Print every line exactly as it appears in the material below.
Content starts
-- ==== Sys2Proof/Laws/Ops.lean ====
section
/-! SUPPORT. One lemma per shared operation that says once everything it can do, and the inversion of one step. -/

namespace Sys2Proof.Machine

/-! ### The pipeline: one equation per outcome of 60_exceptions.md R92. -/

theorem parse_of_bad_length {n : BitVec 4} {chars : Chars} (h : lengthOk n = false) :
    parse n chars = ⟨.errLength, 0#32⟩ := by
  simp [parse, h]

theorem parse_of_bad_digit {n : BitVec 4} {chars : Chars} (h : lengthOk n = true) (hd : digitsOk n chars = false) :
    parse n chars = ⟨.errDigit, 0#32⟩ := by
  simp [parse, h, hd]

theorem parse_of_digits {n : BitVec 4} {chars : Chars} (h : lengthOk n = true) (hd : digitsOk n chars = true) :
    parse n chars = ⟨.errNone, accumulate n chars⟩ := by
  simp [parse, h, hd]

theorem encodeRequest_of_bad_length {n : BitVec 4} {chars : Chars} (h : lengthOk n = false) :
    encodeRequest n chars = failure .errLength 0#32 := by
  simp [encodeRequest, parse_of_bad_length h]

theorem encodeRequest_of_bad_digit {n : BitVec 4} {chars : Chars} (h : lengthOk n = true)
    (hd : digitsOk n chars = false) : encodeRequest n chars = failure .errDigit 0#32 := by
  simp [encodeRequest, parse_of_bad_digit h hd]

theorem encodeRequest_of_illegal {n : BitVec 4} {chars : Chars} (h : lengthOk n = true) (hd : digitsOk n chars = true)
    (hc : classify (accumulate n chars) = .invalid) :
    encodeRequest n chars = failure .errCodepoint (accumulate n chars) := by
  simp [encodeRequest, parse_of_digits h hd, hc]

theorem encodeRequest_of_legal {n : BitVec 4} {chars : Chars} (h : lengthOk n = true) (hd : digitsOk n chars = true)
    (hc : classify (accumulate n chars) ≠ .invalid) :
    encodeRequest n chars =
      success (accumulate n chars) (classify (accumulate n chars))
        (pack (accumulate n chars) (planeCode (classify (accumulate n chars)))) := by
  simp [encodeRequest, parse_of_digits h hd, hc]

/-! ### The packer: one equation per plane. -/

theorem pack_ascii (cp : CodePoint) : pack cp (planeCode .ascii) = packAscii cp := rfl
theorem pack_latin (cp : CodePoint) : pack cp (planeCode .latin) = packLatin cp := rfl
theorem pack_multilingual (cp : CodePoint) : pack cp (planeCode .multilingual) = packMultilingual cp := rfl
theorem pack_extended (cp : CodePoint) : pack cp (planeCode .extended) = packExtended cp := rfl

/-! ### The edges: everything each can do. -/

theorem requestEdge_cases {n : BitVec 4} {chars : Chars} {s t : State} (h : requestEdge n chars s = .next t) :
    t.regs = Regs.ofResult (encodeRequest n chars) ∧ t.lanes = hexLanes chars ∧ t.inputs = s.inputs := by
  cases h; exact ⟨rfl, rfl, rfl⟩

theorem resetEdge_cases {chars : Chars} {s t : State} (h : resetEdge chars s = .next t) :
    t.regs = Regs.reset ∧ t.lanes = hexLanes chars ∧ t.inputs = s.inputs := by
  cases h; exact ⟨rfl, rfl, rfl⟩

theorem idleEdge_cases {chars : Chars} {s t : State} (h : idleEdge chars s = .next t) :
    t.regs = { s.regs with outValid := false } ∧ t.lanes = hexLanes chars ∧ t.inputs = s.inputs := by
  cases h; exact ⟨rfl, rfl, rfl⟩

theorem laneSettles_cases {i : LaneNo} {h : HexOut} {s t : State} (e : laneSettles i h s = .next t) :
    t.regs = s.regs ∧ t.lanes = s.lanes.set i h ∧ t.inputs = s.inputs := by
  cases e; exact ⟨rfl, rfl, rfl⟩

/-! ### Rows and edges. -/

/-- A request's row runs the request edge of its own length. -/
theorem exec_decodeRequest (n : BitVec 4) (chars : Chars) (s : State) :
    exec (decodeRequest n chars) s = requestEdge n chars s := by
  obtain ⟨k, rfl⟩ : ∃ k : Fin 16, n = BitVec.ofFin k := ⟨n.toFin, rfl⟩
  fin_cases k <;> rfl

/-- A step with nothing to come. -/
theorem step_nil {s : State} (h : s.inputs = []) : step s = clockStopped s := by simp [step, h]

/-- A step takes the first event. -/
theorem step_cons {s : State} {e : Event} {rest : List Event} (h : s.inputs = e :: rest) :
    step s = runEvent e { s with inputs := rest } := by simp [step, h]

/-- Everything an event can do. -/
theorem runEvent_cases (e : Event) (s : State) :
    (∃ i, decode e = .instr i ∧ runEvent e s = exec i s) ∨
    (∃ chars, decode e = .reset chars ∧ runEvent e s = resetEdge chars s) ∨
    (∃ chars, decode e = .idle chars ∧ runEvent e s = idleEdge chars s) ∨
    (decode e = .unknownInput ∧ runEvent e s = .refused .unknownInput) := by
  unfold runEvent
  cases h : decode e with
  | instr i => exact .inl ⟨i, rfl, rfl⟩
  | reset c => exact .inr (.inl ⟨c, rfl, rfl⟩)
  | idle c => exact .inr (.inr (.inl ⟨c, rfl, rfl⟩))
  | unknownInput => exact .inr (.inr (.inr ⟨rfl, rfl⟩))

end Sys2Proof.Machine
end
Content ends
-- FINISHED TASK --
-- ==== Sys2Proof/Laws/Ops.lean ====
section
/-! SUPPORT. One lemma per shared operation that says once everything it can do, and the inversion of one step. -/

namespace Sys2Proof.Machine

/-! ### The pipeline: one equation per outcome of 60_exceptions.md R92. -/

theorem parse_of_bad_length {n : BitVec 4} {chars : Chars} (h : lengthOk n = false) :
    parse n chars = ⟨.errLength, 0#32⟩ := by
  simp [parse, h]

theorem parse_of_bad_digit {n : BitVec 4} {chars : Chars} (h : lengthOk n = true) (hd : digitsOk n chars = false) :
    parse n chars = ⟨.errDigit, 0#32⟩ := by
  simp [parse, h, hd]

theorem parse_of_digits {n : BitVec 4} {chars : Chars} (h : lengthOk n = true) (hd : digitsOk n chars = true) :
    parse n chars = ⟨.errNone, accumulate n chars⟩ := by
  simp [parse, h, hd]

theorem encodeRequest_of_bad_length {n : BitVec 4} {chars : Chars} (h : lengthOk n = false) :
    encodeRequest n chars = failure .errLength 0#32 := by
  simp [encodeRequest, parse_of_bad_length h]

theorem encodeRequest_of_bad_digit {n : BitVec 4} {chars : Chars} (h : lengthOk n = true)
    (hd : digitsOk n chars = false) : encodeRequest n chars = failure .errDigit 0#32 := by
  simp [encodeRequest, parse_of_bad_digit h hd]

theorem encodeRequest_of_illegal {n : BitVec 4} {chars : Chars} (h : lengthOk n = true) (hd : digitsOk n chars = true)
    (hc : classify (accumulate n chars) = .invalid) :
    encodeRequest n chars = failure .errCodepoint (accumulate n chars) := by
  simp [encodeRequest, parse_of_digits h hd, hc]

theorem encodeRequest_of_legal {n : BitVec 4} {chars : Chars} (h : lengthOk n = true) (hd : digitsOk n chars = true)
    (hc : classify (accumulate n chars) ≠ .invalid) :
    encodeRequest n chars =
      success (accumulate n chars) (classify (accumulate n chars))
        (pack (accumulate n chars) (planeCode (classify (accumulate n chars)))) := by
  simp [encodeRequest, parse_of_digits h hd, hc]

/-! ### The packer: one equation per plane. -/

theorem pack_ascii (cp : CodePoint) : pack cp (planeCode .ascii) = packAscii cp := rfl
theorem pack_latin (cp : CodePoint) : pack cp (planeCode .latin) = packLatin cp := rfl
theorem pack_multilingual (cp : CodePoint) : pack cp (planeCode .multilingual) = packMultilingual cp := rfl
theorem pack_extended (cp : CodePoint) : pack cp (planeCode .extended) = packExtended cp := rfl

/-! ### The edges: everything each can do. -/

theorem requestEdge_cases {n : BitVec 4} {chars : Chars} {s t : State} (h : requestEdge n chars s = .next t) :
    t.regs = Regs.ofResult (encodeRequest n chars) ∧ t.lanes = hexLanes chars ∧ t.inputs = s.inputs := by
  cases h; exact ⟨rfl, rfl, rfl⟩

theorem resetEdge_cases {chars : Chars} {s t : State} (h : resetEdge chars s = .next t) :
    t.regs = Regs.reset ∧ t.lanes = hexLanes chars ∧ t.inputs = s.inputs := by
  cases h; exact ⟨rfl, rfl, rfl⟩

theorem idleEdge_cases {chars : Chars} {s t : State} (h : idleEdge chars s = .next t) :
    t.regs = { s.regs with outValid := false } ∧ t.lanes = hexLanes chars ∧ t.inputs = s.inputs := by
  cases h; exact ⟨rfl, rfl, rfl⟩

theorem laneSettles_cases {i : LaneNo} {h : HexOut} {s t : State} (e : laneSettles i h s = .next t) :
    t.regs = s.regs ∧ t.lanes = s.lanes.set i h ∧ t.inputs = s.inputs := by
  cases e; exact ⟨rfl, rfl, rfl⟩

/-! ### Rows and edges. -/

/-- A request's row runs the request edge of its own length. -/
theorem exec_decodeRequest (n : BitVec 4) (chars : Chars) (s : State) :
    exec (decodeRequest n chars) s = requestEdge n chars s := by
  obtain ⟨k, rfl⟩ : ∃ k : Fin 16, n = BitVec.ofFin k := ⟨n.toFin, rfl⟩
  fin_cases k <;> rfl

/-- A step with nothing to come. -/
theorem step_nil {s : State} (h : s.inputs = []) : step s = clockStopped s := by simp [step, h]

/-- A step takes the first event. -/
theorem step_cons {s : State} {e : Event} {rest : List Event} (h : s.inputs = e :: rest) :
    step s = runEvent e { s with inputs := rest } := by simp [step, h]

/-- Everything an event can do. -/
theorem runEvent_cases (e : Event) (s : State) :
    (∃ i, decode e = .instr i ∧ runEvent e s = exec i s) ∨
    (∃ chars, decode e = .reset chars ∧ runEvent e s = resetEdge chars s) ∨
    (∃ chars, decode e = .idle chars ∧ runEvent e s = idleEdge chars s) ∨
    (decode e = .unknownInput ∧ runEvent e s = .refused .unknownInput) := by
  unfold runEvent
  cases h : decode e with
  | instr i => exact .inl ⟨i, rfl, rfl⟩
  | reset c => exact .inr (.inl ⟨c, rfl, rfl⟩)
  | idle c => exact .inr (.inr (.inl ⟨c, rfl, rfl⟩))
  | unknownInput => exact .inr (.inr (.inr ⟨rfl, rfl⟩))

end Sys2Proof.Machine
end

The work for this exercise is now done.